People who invest in real estate are the most reliable borrowers. This makes sense, as real estate is usually purchased when life is more or less stable. There are few repayments for education loans because young people take out these loans, and they don't have much money yet. I've never owned a car, so I don't have specific ideas on why auto loans have low repayment rates. Perhaps car repairs are more expensive than not repaying the loan on time.
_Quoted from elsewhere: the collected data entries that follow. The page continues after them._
/-- Settles O53: each frame by the check it passes or not, each timer by whether it runs, and the tick entry by entry. -/
theorem peerMonitorTakesItsEvents : Obligations.PeerMonitorTakesItsEvents := by
  refine ⟨fun s source payload takes => ?_, fun s live => ⟨exec_joinWindowExpiry live,
    exec_joinWindowExpiry_stopped live, exec_heartbeatExpiry_stopped live, fun beats on begun => ⟨fun room => ?_,
      fun full => ?_⟩, ?_, exec_peerTick_stopped live, fun ticks => ?_⟩⟩
  · intro entry put malformed carried starts hello presence timeSet helloPasses presencePasses
    refine ⟨exec_peerHeard takes, fun passes => ?_,
      fun fails => exec_hello_malformed takes (mt (helloOk_iff _ _).1 fails), fun passes => ?_,
      fun fails => exec_presence_malformed takes (mt (presenceOk_iff _ _).1 fails), fun length inDay => ?_,
      fun length past => ?_, exec_timeSet_malformed takes⟩
    · rw [exec_hello takes ((helloOk_iff _ _).2 passes), State.recordPeer_records _ _ _ _ (iff_of_true rfl trivial)]
      rfl
    · rw [exec_presence takes ((presenceOk_iff _ _).2 passes),
        State.recordPeer_records _ _ _ _ (bootCountChanged_iff _ _)]
      rfl
    · rw [exec_timeSet takes length, clockAfterSet_sets _ inDay]
    · rw [exec_timeSet takes length, clockAfterSet_ignores _ past]
      rfl
  · exact exec_heartbeatExpiry live beats (State.place_presence on begun room)
  · exact exec_heartbeatExpiry live beats (State.place_presence_full on full)
  · intro flag
    rfl
  · exact ⟨_, exec_peerTick live ticks, rfl, fun n => agedTable_getElem s.own n _ s.peers.table⟩

/-! ### The depot clock (R170) -/

theorem clockSecondOn_within {day second : Nat} (within : second < 86399) :
    clockSecondOn ⟨day, second⟩ = ⟨day, second + 1⟩ := if_pos (Nat.succ_lt_succ within)

theorem clockSecondOn_midnight (day : Nat) : clockSecondOn ⟨day, 86399⟩ = ⟨(day + 1) % 65536, 0⟩ :=
  if_neg (Nat.lt_irrefl 86400)

theorem exec_clockTick {s : State} (live : s.live = true) : exec .clockTick s =
    .next { s with peers := { s.peers with clock := s.peers.clock.map clockSecondOn } } :=
  congrArg Host.Outcome.next (State.whenLive_live _ live)

/-- No day is before day 0, so nothing is expired on it (R116, R169). -/
theorem TareRecord.expired_dayZero (r : TareRecord) (second : Nat) : r.expired (some ⟨0, second⟩) = false := by
  refine Bool.eq_false_iff.2 fun expired => ?_
  obtain ⟨_, day, ⟨⟩, -, past⟩ := (r.expired_iff _).1 expired
  exact Nat.not_lt_zero day past

/-- Settles O54: within the day the second counts on, and at midnight the day does, from 65,535 to 0. -/
theorem clockTickAdvancesTheSetClock : Obligations.ClockTickAdvancesTheSetClock := by
  refine ⟨fun s live => ?_, TareRecord.expired_dayZero⟩
  intro at'
  have advances {t : DepotTime} (set : s.peers.clock = some t) : exec .clockTick s =
      at' (clockSecondOn t).day (clockSecondOn t).second := by
    rw [exec_clockTick live, set]
    rfl
  refine ⟨fun unset => ?_, fun day second set _ =>
    ⟨fun within => ?_, fun midnight early => ?_, fun midnight last => ?_⟩⟩
  · rw [exec_clockTick live, unset, Option.map_none, ← unset]
  · rw [advances set, clockSecondOn_within within]
  · subst midnight
    rw [advances set, clockSecondOn_midnight, Nat.mod_eq_of_lt (Nat.succ_lt_succ early)]
  · subst midnight last
    rw [advances set, clockSecondOn_midnight]

end Sys2Proof.Machine
end

section
/-! PROOFS. The writers of the retained values, of the straps and of the values in force (R181, R185, R187, R188). -/

namespace Sys2Proof.Machine

/-- `t` has the straps of `s`, and its values in force where those are settled (R185, R188). -/
structure State.keepsConfiguration (s t : State) : Prop where
  station : t.loader.station = s.loader.station
  role    : t.loader.role = s.loader.role
  cfg     : s.loader.phase = .inForce → t.cfg = s.cfg

theorem State.keepsConfiguration.refl (s : State) : s.keepsConfiguration s := ⟨rfl, rfl, fun _ => rfl⟩

theorem State.keeps.configuration {s t : State} (kept : s.keeps t) : s.keepsConfiguration t :=
  ⟨by rw [kept.loader], by rw [kept.loader], fun _ => kept.cfg⟩

theorem State.whenLive_keepsConfiguration (s : State) {f : State → State}
    (h : ∀ t : State, t.keepsConfiguration (f t)) : s.keepsConfiguration (s.whenLive f) := by
  unfold State.whenLive
  split
  · exact h s
  · exact .refl s

/-! ### The reading of the configuration memory (R188) -/

/-- The image decides the values in force only, and neither a strap nor a retained value (R188, R189). -/
theorem State.settleImage_loads (s : State) (image : List Byte) : (s.settleImage image).retained = s.retained ∧
    (s.settleImage image).loader.station = s.loader.station ∧ (s.settleImage image).loader.role = s.loader.role := by
  unfold State.settleImage
  split <;> exact ⟨rfl, rfl, rfl⟩

theorem execConfigByte_loads (byte : Byte) (s : State) :
    ∃ t, execConfigByte byte s = .next t ∧ t.retained = s.retained ∧ s.keepsConfiguration t := by
  refine ⟨_, rfl, ?_⟩
  split
  · rename_i reading
    have settled : s.loader.phase ≠ .inForce := by simp [reading]
    extract_lets image loader t
    split
    · obtain ⟨retained, station, role⟩ := t.settleImage_loads image
      exact ⟨retained, station, role, fun h => absurd h settled⟩
    · exact ⟨rfl, rfl, rfl, fun _ => rfl⟩
  · exact ⟨rfl, .refl s⟩

theorem execConfigByteTimeout_loads (s : State) :
    ∃ t, execConfigByteTimeout s = .next t ∧ t.retained = s.retained ∧ s.keepsConfiguration t := by
  refine ⟨_, rfl, ?_⟩
  split
  · rename_i reading
    exact ⟨rfl, rfl, rfl, fun h => absurd h (by simp [reading])⟩
  · exact ⟨rfl, .refl s⟩

/-! ### The completions of commits (R187) -/

theorem execBootCountCommitDone_keepsConfiguration (s : State) :
    ∃ t, execBootCountCommitDone s = .next t ∧ s.keepsConfiguration t := by
  refine ⟨_, rfl, ?_⟩
  split
  · exact ⟨rfl, rfl, fun _ => rfl⟩
  · exact .refl s

theorem execTicketCommitDone_keepsConfiguration (s : State) :
    ∃ t, execTicketCommitDone s = .next t ∧ s.keepsConfiguration t := by
  refine ⟨_, rfl, s.whenLive_keepsConfiguration fun s => ?_⟩
  split
  · extract_lets retained t
    split
    · exact ⟨rfl, rfl, fun _ => rfl⟩
    · rename_i r committing
      obtain ⟨station, role, cfg⟩ := (((t.ticketCommitted_keeps r committing).trans (State.tryPrint_keeps _)).trans
        (State.workIssue_keeps _)).configuration
      exact ⟨station, role, cfg⟩
  · exact .refl s

theorem State.applyWrite_keepsConfiguration (s : State) (w : CalWrite) : s.keepsConfiguration (s.applyWrite w) := by
  obtain ⟨station, role, cfg⟩ := ((State.oweNotice_keeps _ _).trans (State.endRequest_keeps _ w)).configuration
  exact ⟨station, role, cfg⟩

theorem execCalCommitDone_keepsConfiguration (s : State) :
    ∃ t, execCalCommitDone s = .next t ∧ s.keepsConfiguration t := by
  refine ⟨_, rfl, s.whenLive_keepsConfiguration fun s => ?_⟩
  split
  · exact s.applyWrite_keepsConfiguration _
  · exact .refl s

/-! ### Every command (R181, R185, R187, R188) -/

/-- But for a reset and a commit's completion, a command leaves every retained value, and asks for commits at most
(R181, R187). -/
theorem exec_retained {i : Instr} {s t : State} (answer : exec i s = .next t) (boot : i ≠ .bootCountCommitDone)
    (ticket : i ≠ .ticketCommitDone) (cal : i ≠ .calCommitDone) (noReset : ∀ n r c, i ≠ .reset n r c) :
    { t.retained with commits := s.retained.commits } = s.retained ∧ s.retained.commits <+: t.retained.commits := by
  cases writes : writesKept i
  case false =>
    obtain ⟨u, answer', kept⟩ := exec_keeps i s writes
    cases answer'.symm.trans answer
    exact ⟨kept.values, kept.commits⟩
  case true =>
    have loads : ∃ u, exec i s = .next u ∧ u.retained = s.retained ∧ s.keepsConfiguration u := by
      cases i
      case configByte => exact execConfigByte_loads _ s
      case configByteTimeout => exact execConfigByteTimeout_loads s
      case bootCountCommitDone => exact absurd rfl boot
      case ticketCommitDone => exact absurd rfl ticket
      case calCommitDone => exact absurd rfl cal
      case reset => exact absurd rfl (noReset _ _ _)
      all_goals cases writes
    obtain ⟨u, answer', unchanged, -⟩ := loads
    cases answer'.symm.trans answer
    rw [unchanged]
    exact ⟨rfl, List.prefix_rfl⟩

/-- But for a reset, a command leaves the straps, and the values in force once they are settled (R185, R188). -/
theorem exec_keepsConfiguration (i : Instr) (s : State) (noReset : ∀ n r c, i ≠ .reset n r c) :
    ∃ t, exec i s = .next t ∧ s.keepsConfiguration t := by
  cases writes : writesKept i
  case false =>
    obtain ⟨t, answer, kept⟩ := exec_keeps i s writes
    exact ⟨t, answer, kept.configuration⟩
  case true =>
    cases i
    case reset => exact absurd rfl (noReset _ _ _)
    case bootCountCommitDone => exact execBootCountCommitDone_keepsConfiguration s
    case configByte =>
      obtain ⟨t, answer, -, kept⟩ := execConfigByte_loads _ s
      exact ⟨t, answer, kept⟩
    case configByteTimeout =>
      obtain ⟨t, answer, -, kept⟩ := execConfigByteTimeout_loads s
      exact ⟨t, answer, kept⟩
    case ticketCommitDone => exact execTicketCommitDone_keepsConfiguration s
    case calCommitDone => exact execCalCommitDone_keepsConfiguration s
    all_goals cases writes

/-- Settles O5: all commands but six by `exec_keeps`; of those six the reset and the completions of commits are the
writers, and the reading of the configuration memory is over once the values are in force. -/
theorem retainedValuesAndConfigurationHaveTheirWriters :
    Obligations.RetainedValuesAndConfigurationHaveTheirWriters := by
  refine ⟨fun i s t => exec_retained, fun i s t answer noReset => ?_⟩
  obtain ⟨u, answer', kept⟩ := exec_keepsConfiguration i s noReset
  cases answer'.symm.trans answer
  exact ⟨kept.station, kept.role, kept.cfg⟩

end Sys2Proof.Machine
end

section
/-! PROOFS. The measurement of a CAL-ZERO or a CAL-SPAN: what ends it, what a GOOD scan adds, and the write that the
sixteenth asks for (R177 to R179). -/

namespace Sys2Proof.Machine

/-! ### The end of a measurement (R177 to R179) -/

theorem State.endMeasurement_eq (s : State) (code : ServiceCode) : s.endMeasurement code = { s with
    cal := { s.cal with inHand := none }
    posted := s.posted ++ if s.offline then [] else [.event .calHoldRelease]
    lines := { s.lines with service := some { code } } } := by
  have release : (if (!s.offline) = true then [Posted.event .calHoldRelease] else []) =
      if s.offline then [] else [.event .calHoldRelease] := by cases s.offline <;> rfl
  rw [State.endMeasurement, State.postIf_gives, release]
  rfl

/-! ### The new span factor (R179) -/

section
variable {mass : Nat} {sumA : Int}

theorem newSpan_light (light : roundHalfAway sumA 16 < 10000) : newSpan mass sumA = none := if_pos light

theorem newSpan_inRange (heavy : 10000 ≤ roundHalfAway sumA 16)
    (inRange : 1 ≤ roundHalfUp (mass * 1000 * 65536) (roundHalfAway sumA 16).toNat ∧
      roundHalfUp (mass * 1000 * 65536) (roundHalfAway sumA 16).toNat ≤ 16777215) :
    newSpan mass sumA = some (roundHalfUp (mass * 1000 * 65536) (roundHalfAway sumA 16).toNat) :=
  (if_neg (Int.not_lt.2 heavy)).trans (if_pos inRange)

theorem newSpan_outOfRange (heavy : 10000 ≤ roundHalfAway sumA 16)
    (outOfRange : ¬ (1 ≤ roundHalfUp (mass * 1000 * 65536) (roundHalfAway sumA 16).toNat ∧
      roundHalfUp (mass * 1000 * 65536) (roundHalfAway sumA 16).toNat ≤ 16777215)) :
    newSpan mass sumA = none :=
  (if_neg (Int.not_lt.2 heavy)).trans (if_neg outOfRange)

end
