-- ==== Sys2Proof/Decode.lean ====
section
/-! DEFINITION. The decoder of spec/30_encoding.md: byte helpers, the mask, the immediate and register-index decoders, the twelve
argument shapes, the opcode map, `decode`; after it the encoder, and how one instruction's bits are laid out as a program. -/

namespace Sys2Proof

/-! ### Bytes and numbers (spec/00_scope.md R24, R25) -/

/-- `le(b0, .., b(n-1))`, the sum of `b(k) * 256^k` (R24). -/
def le : List Byte → Nat
  | [] => 0
  | b :: bs => b.toNat + 256 * le bs

/-- Byte k of a value, `v[8k+7:8k]` (R24); 0 beyond its width. -/
def byteOf (v : Word) (k : Nat) : Byte := (v >>> (8 * k)).setWidth 8

/-- `s32(u)`, the two's-complement reading (R25). -/
def s32 (u : Word) : Int := u.toInt

/-- `u32(i)`, an integer modulo 2^32 (R25). -/
def u32 (i : Int) : Word := BitVec.ofInt 32 i

/-- `sext_N(v)` of an N-bit value (R25). -/
def sext (nbits v : Nat) : Word := if v.testBit (nbits - 1) then u32 ((v : Int) - 2 ^ nbits) else BitVec.ofNat 32 v

/-- `zext_N(v)` of an N-bit value (R25). -/
def zext (v : Nat) : Word := BitVec.ofNat 32 v

/-- `lo(b) = b[3:0]` (R24). -/
def lo (b : Byte) : Nat := b.toNat % 16

/-- `hi(b) = b[7:4]` (R24). -/
def hi (b : Byte) : Nat := b.toNat / 16

/-! ### The mask (R101 to R103) -/

/-- Bit i of the packed bitmap, LSB first; `false` beyond the bitmap (R101). -/
def Program.maskBit (p : Program) (i : Nat) : Bool :=
  match p.mask[i / 8]? with
  | some b => b.toNat.testBit (i % 8)
  | none => false

/-- `isInstruction(i)` (R101). Beyond the bitmap it reads as `MASK_TAIL` says: 0 by the source, 1 in the alternative of U3. -/
def isInstruction (cfg : Config) (p : Program) (i : Nat) : Bool :=
  if i < 8 * p.mask.length then p.maskBit i else decide (cfg.maskTail = .one)

/-- `SCAN_CAP` (spec/00_scope.md R12). -/
def scanCap : Nat := 24

/-- `bytesToNextInstruction(i)`, written `btn(i)` (R102): the least k in 1 to 24 with an instruction start at i + k, else 24. -/
def btn (cfg : Config) (p : Program) (i : Nat) : Nat :=
  ((List.range' 1 scanCap).find? fun k => isInstruction cfg p (i + k)).getD scanCap

/-- `IMM_MAX` (spec/00_scope.md R13): the cap on a length that comes from the mask. -/
def immMax : Nat := 4

/-- The length of an immediate that fills its instruction from index i - 1 on: `min(4, btn(i))` (R119, R121, R122, R126, R127). -/
def maskLen (cfg : Config) (p : Program) (i : Nat) : Nat := min immMax (btn cfg p i)

/-- The length of a second immediate: `min(4, max(0, btn(pc+1) - hdr - lX))` (R120, R123, R128); the subtraction stops at 0. -/
def secondLen (cfg : Config) (p : Program) (pc hdr lX : Nat) : Nat := min immMax (btn cfg p (pc + 1) - hdr - lX)

/-! ### Immediates (R106, R107) -/

/-- `IMM_BUF` (spec/00_scope.md R14): the size of the immediate buffer. -/
def immBuf : Nat := 8

/-- The byte that fills the buffer: 0xFF when the last supplied byte has bit 7 set, else 0x00; 0x00 for no byte (R106). -/
def fillByte (b : List Byte) : Byte :=
  match b.getLast? with
  | some last => if last.msb then 0xFF#8 else 0x00#8
  | none => 0x00#8

/-- `setBytes(b)`: the 8-byte buffer (R106). -/
def setBytes (b : List Byte) : List Byte := b.take immBuf ++ List.replicate (immBuf - b.length) (fillByte b)

/-- `getU32`, the low four bytes (R106). -/
def getU32 (buf : List Byte) : Word := BitVec.ofNat 32 (le (buf.take 4))

/-- `getI32 = s32(getU32)` (R106). -/
def getI32 (buf : List Byte) : Int := s32 (getU32 buf)

/-- `getU64`, all eight bytes (R106). No instruction in scope reads it (R107). -/
def getU64 (buf : List Byte) : BitVec 64 := BitVec.ofNat 64 (le (buf.take 8))

/-- `getI64`, the two's-complement reading of `getU64` (R106). -/
def getI64 (buf : List Byte) : Int := (getU64 buf).toInt

/-- `imm(b)` (R107): the operand that every immediate and offset delivers. -/
def imm (b : List Byte) : Word := getU32 (setBytes b)

/-! ### Outcomes, registers and lengths -/

/-- The steps of a decode run in order and the first one that fails ends it (R113). -/
def Decoded.bind {α β : Type} (d : Decoded α) (f : α → Decoded β) : Decoded β :=
  match d with
  | .ok a => f a
  | .decodeError => .decodeError
  | .modelFault r => .modelFault r

/-- `regIdx(n)` of a nibble and `reg3(c)` of a whole byte: the value itself from 0 to 12, then `REG_NIBBLE_HIGH` (R104, R105). -/
def regIdx (cfg : Config) (n : Nat) : Decoded Reg :=
  if h : n < 13 then .ok ⟨n, h⟩
  else match cfg.regNibbleHigh with
    | .fault => .modelFault (.regIndexUnresolved n)
    | .clamp => .ok 12

/-- `lenIdx(n)` (R108). -/
def lenIdx (cfg : Config) (n : Nat) : Decoded Nat :=
  if n ≤ 4 then .ok n
  else match cfg.lenNibbleHigh with
    | .fault => .modelFault (.immLenUnresolved n)
    | .min8 => .ok (min 8 n)
    | .gp => .ok (min 4 (n % 8))

/-- `code[i]`; DecodeError past the end of the code (R113, R114). Indices are plain numbers and do not wrap (log entry 16). -/
def codeByte (p : Program) (i : Nat) : Decoded Byte :=
  match p.code[i]? with
  | some b => .ok b
  | none => .decodeError

/-- `bytes(i, n)` (R114): DecodeError when `i + n > L` and n > 0. -/
def codeBytes (p : Program) (i n : Nat) : Decoded (List Byte) :=
  if 0 < n ∧ p.code.length < i + n then .decodeError else .ok ((p.code.drop i).take n)

/-- An immediate or offset of n bytes at index i (R107, R112). -/
def codeImm (p : Program) (i n : Nat) : Decoded Imm := (codeBytes p i n).bind fun b => .ok ⟨n, imm b⟩

/-- `firstReg` from the high and `secondReg` from the low nibble of byte 1, in this order (R112, R125 to R129). -/
def decodeRegPair (cfg : Config) (p : Program) (pc : Nat) : Decoded (Reg × Reg) :=
  (codeByte p (pc + 1)).bind fun b =>
  (regIdx cfg (hi b)).bind fun firstReg =>
  (regIdx cfg (lo b)).bind fun secondReg => .ok (firstReg, secondReg)

/-- The two immediates after a header of hdr bytes, the first of lX bytes (R120, R123, R124, R128). -/
def decodeImmPair (cfg : Config) (p : Program) (pc hdr lX : Nat) : Decoded (Imm × Imm) :=
  (codeImm p (pc + 1 + hdr) lX).bind fun immX =>
  (codeImm p (pc + 1 + hdr + lX) (secondLen cfg p pc hdr lX)).bind fun immY => .ok (immX, immY)

/-! ### The argument shapes (R110) -/

/-- A shape together with the operation that its dispatcher selects (R110, spec/40_dispatch.md R174, R177). -/
inductive Format where
  | noArgs (mk : Instr)
  | oneImm (mk : Imm → Instr)
  | twoImm (mk : Imm → Imm → Instr)
  | oneOffset (mk : Imm → Instr)
  | oneReg1Imm (mk : Reg → Imm → Instr)
  | oneReg2Imm (mk : Reg → Imm → Imm → Instr)
  | oneReg1Imm1Offset (mk : Reg → Imm → Imm → Instr)
  | twoRegs (mk : Reg → Reg → Instr)
  | twoRegs1Imm (mk : Reg → Reg → Imm → Instr)
  | twoRegs1Offset (mk : Reg → Reg → Imm → Instr)
  | twoRegs2Imm (mk : Reg → Reg → Imm → Imm → Instr)
  | threeRegs (mk : Reg → Reg → Reg → Instr)

/-- OneImm and OneOffset: the immediate starts right after the opcode (R119, R121). -/
def decodeOneImm (cfg : Config) (p : Program) (pc : Nat) : Decoded Imm := codeImm p (pc + 1) (maskLen cfg p (pc + 1))

/-- TwoImm: the first length is in the low nibble of byte 1, the high nibble is ignored (R120). -/
def decodeTwoImm (cfg : Config) (p : Program) (pc : Nat) : Decoded (Imm × Imm) :=
  (codeByte p (pc + 1)).bind fun b =>
  (lenIdx cfg (lo b)).bind fun lX => decodeImmPair cfg p pc 1 lX
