-- ==== Sys2Proof/Machine/Operands.lean ====
section
/-! DEFINITION. The operand forms: which register or immediate each argument shape reads and writes, said once for all
instructions of a form (spec/41_math.md R200, 42_bit.md R240, 43_shift.md R260, 44_boolean.md R290, 45_move.md R310,
46_branch.md R330, 47_load_store.md R370, R394). Every read is from the state before the instruction (spec/00_scope.md R26). -/

namespace Sys2Proof.Machine

/-- ThreeRegs: `x[thirdReg] <- f x[secondReg] x[firstReg]` (R200). -/
def threeRegsOp (f : Word → Word → Word) (firstReg secondReg thirdReg : Reg) (s : State) : Result :=
  .next ((s.setReg thirdReg (f (s.reg secondReg) (s.reg firstReg))).advance (Args.threeRegs firstReg secondReg thirdReg).skip .seq)

/-- TwoRegs1Imm: `x[secondReg] <- f x[firstReg] immX` (R200). -/
def twoRegs1ImmOp (f : Word → Word → Word) (firstReg secondReg : Reg) (immX : Imm) (s : State) : Result :=
  .next ((s.setReg secondReg (f (s.reg firstReg) immX.val)).advance (Args.twoRegs1Imm firstReg secondReg immX).skip .seq)

/-- TwoRegs: `x[secondReg] <- x[firstReg]` (R310). -/
def twoRegsMove (firstReg secondReg : Reg) (s : State) : Result :=
  .next ((s.setReg secondReg (s.reg firstReg)).advance (Args.twoRegs firstReg secondReg).skip .seq)

/-- ThreeRegs conditional move: `x[thirdReg] <- x[secondReg]` when the test of `x[firstReg]` holds, else no write (R310). -/
def threeRegsMoveIf (test : Word → Bool) (firstReg secondReg thirdReg : Reg) (s : State) : Result :=
  .next ((if test (s.reg firstReg) then s.setReg thirdReg (s.reg secondReg) else s).advance
    (Args.threeRegs firstReg secondReg thirdReg).skip .seq)

/-- TwoRegs1Imm conditional move: `x[secondReg] <- immX` when the test of `x[firstReg]` holds, else no write (R310). -/
def twoRegs1ImmMoveIf (test : Word → Bool) (firstReg secondReg : Reg) (immX : Imm) (s : State) : Result :=
  .next ((if test (s.reg firstReg) then s.setReg secondReg immX.val else s).advance
    (Args.twoRegs1Imm firstReg secondReg immX).skip .seq)

/-- OneReg1Imm1Offset branch: compares `x[reg]` (left) with `immX` (right) (R330). -/
def branchRegImm (cond : Word → Word → Bool) (reg : Reg) (immX offset : Imm) (s : State) : Result :=
  .next (s.advance (Args.oneReg1Imm1Offset reg immX offset).skip
    (if cond (s.reg reg) immX.val then .jump (branchTarget s offset) else .seq))

/-- TwoRegs1Offset branch: compares `x[secondReg]` (left) with `x[firstReg]` (right) (R330). -/
def branchRegReg (cond : Word → Word → Bool) (firstReg secondReg : Reg) (offset : Imm) (s : State) : Result :=
  .next (s.advance (Args.twoRegs1Offset firstReg secondReg offset).skip
    (if cond (s.reg secondReg) (s.reg firstReg) then .jump (branchTarget s offset) else .seq))

/-- The effective address `u32(base + immX)` (R370). -/
def effAddr (base : Word) (immX : Imm) : Word := u32 (base.toNat + immX.val.toNat)

/-- The base of the absolute forms (R370). -/
def absBase : Word := 0#32

/-- OneReg1Imm load: `x[reg] <- ext(MemRead(immX, n))` (R370, R394). -/
def loadAbs (n : Nat) (ext : Nat → Word) (reg : Reg) (immX : Imm) (s : State) : Result :=
  afterMem (memRead s (effAddr absBase immX) n) fun v =>
    (s.setReg reg (ext v)).advance (Args.oneReg1Imm reg immX).skip .seq

/-- TwoRegs1Imm load: `x[secondReg] <- ext(MemRead(u32(x[firstReg] + immX), n))` (R370, R394). -/
def loadInd (n : Nat) (ext : Nat → Word) (firstReg secondReg : Reg) (immX : Imm) (s : State) : Result :=
  afterMem (memRead s (effAddr (s.reg firstReg) immX) n) fun v =>
    (s.setReg secondReg (ext v)).advance (Args.twoRegs1Imm firstReg secondReg immX).skip .seq

/-- OneReg1Imm store: `MemWrite(immX, n, x[reg])`, which stores the low n bytes (R370, R394). -/
def storeAbs (n : Nat) (reg : Reg) (immX : Imm) (s : State) : Result :=
  afterMem (memWrite s (effAddr absBase immX) n (s.reg reg)) fun t => t.advance (Args.oneReg1Imm reg immX).skip .seq

/-- TwoImm store: `MemWrite(immX, n, immY)` (R370, R394). -/
def storeImmAbs (n : Nat) (immX immY : Imm) (s : State) : Result :=
  afterMem (memWrite s (effAddr absBase immX) n immY.val) fun t => t.advance (Args.twoImm immX immY).skip .seq

/-- OneReg2Imm store: `MemWrite(u32(x[reg] + immX), n, immY)` (R370, R394). -/
def storeImmInd (n : Nat) (reg : Reg) (immX immY : Imm) (s : State) : Result :=
  afterMem (memWrite s (effAddr (s.reg reg) immX) n immY.val) fun t => t.advance (Args.oneReg2Imm reg immX immY).skip .seq

/-- TwoRegs1Imm store: `MemWrite(u32(x[firstReg] + immX), n, x[secondReg])` (R370, R394). -/
def storeInd (n : Nat) (firstReg secondReg : Reg) (immX : Imm) (s : State) : Result :=
  afterMem (memWrite s (effAddr (s.reg firstReg) immX) n (s.reg secondReg)) fun t =>
    t.advance (Args.twoRegs1Imm firstReg secondReg immX).skip .seq

/-- An instruction whose execution the spec refuses (spec/60_exceptions.md R437): the step records `ModelFault(Refused(op))`. -/
def refuseOp : Result := .fault .refusedByRule

end Sys2Proof.Machine
end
#### What are possible reasons for missing values in the original data

It is important to note human and technical factors here. Clients might not have provided the data. This information might not be required in some cases. Problems could have arisen during the data loading and extraction stages. An incorrect query or table merging could also be a reason. Quantitative variables contain numerical values within a certain range. Missing values in such variables can be filled with the mean or median. In the dataset, there are missing values in the columns with income and work experience. In this case, some values may stand out significantly among the majority, and the mean value may not accurately characterize the data. It is better to use the median value.

### Genaral conclusion

#### Data Preprocessing

1. Studied the data structure.
2. Removed missing values in the columns days_employed and total_income. In days_employed, removed anomalies (eliminated negative values) and filled in the missing values with the median value of the column. In total_income, filled in the missing values with the median value of the column.
3. Removed anomalies in the children column: deleted values -1 and 20.
4. Changed the data type in the total_income column from float to int.
5. Removed duplicates from the education column.
6. Added a column total_income_category with income categories and a column purpose_category with purpose categories.

#### Calculations

1. Counted the number of borrowers, the number of debtors, and the proportion of debtors by the debt column, grouped by marital status, number of children, purposes, and income.
2. Generated a summary table for each grouping with the columns 'Total Borrowers', 'Total Debtors', and 'Proportion of Debtors'. Sorted the table in descending order by the 'Total Borrowers' column.

#### Conclusions

1. Clients without children take out the most loans but repay them well. The more children, the higher the likelihood that the person will not repay the loan.
2. Unmarried clients, likely due to their youth, repay loans less frequently. If a person has been married, the likelihood of repaying the loan is higher, probably due to older age.
3. Clients with average earnings take out the most loans. Although their repayment is not perfect, I believe they are still the bank's target audience.
4. People who invest in real estate are the most reliable borrowers. There are few repayments for education loans because young people take out these loans. Auto loans also have poor repayment rates: maintaining a car is expensive, making it difficult to repay the bank.
5. To make more accurate predictions about clients who most frequently default on loans, further data research is needed. It is necessary to examine how young people repay loans, whether there is a correlation between couples, the number of children, and the degree of debt repayment.

By income, the ideal client is category B (200,001-1,000,000), the most risky is category C (50,001-200,000). As recommendations, one could suggest a different categorization by income. In the questionnaire, make the fields for income and work experience mandatory to fill out, and add auto-validation for the format of the data entered by the user.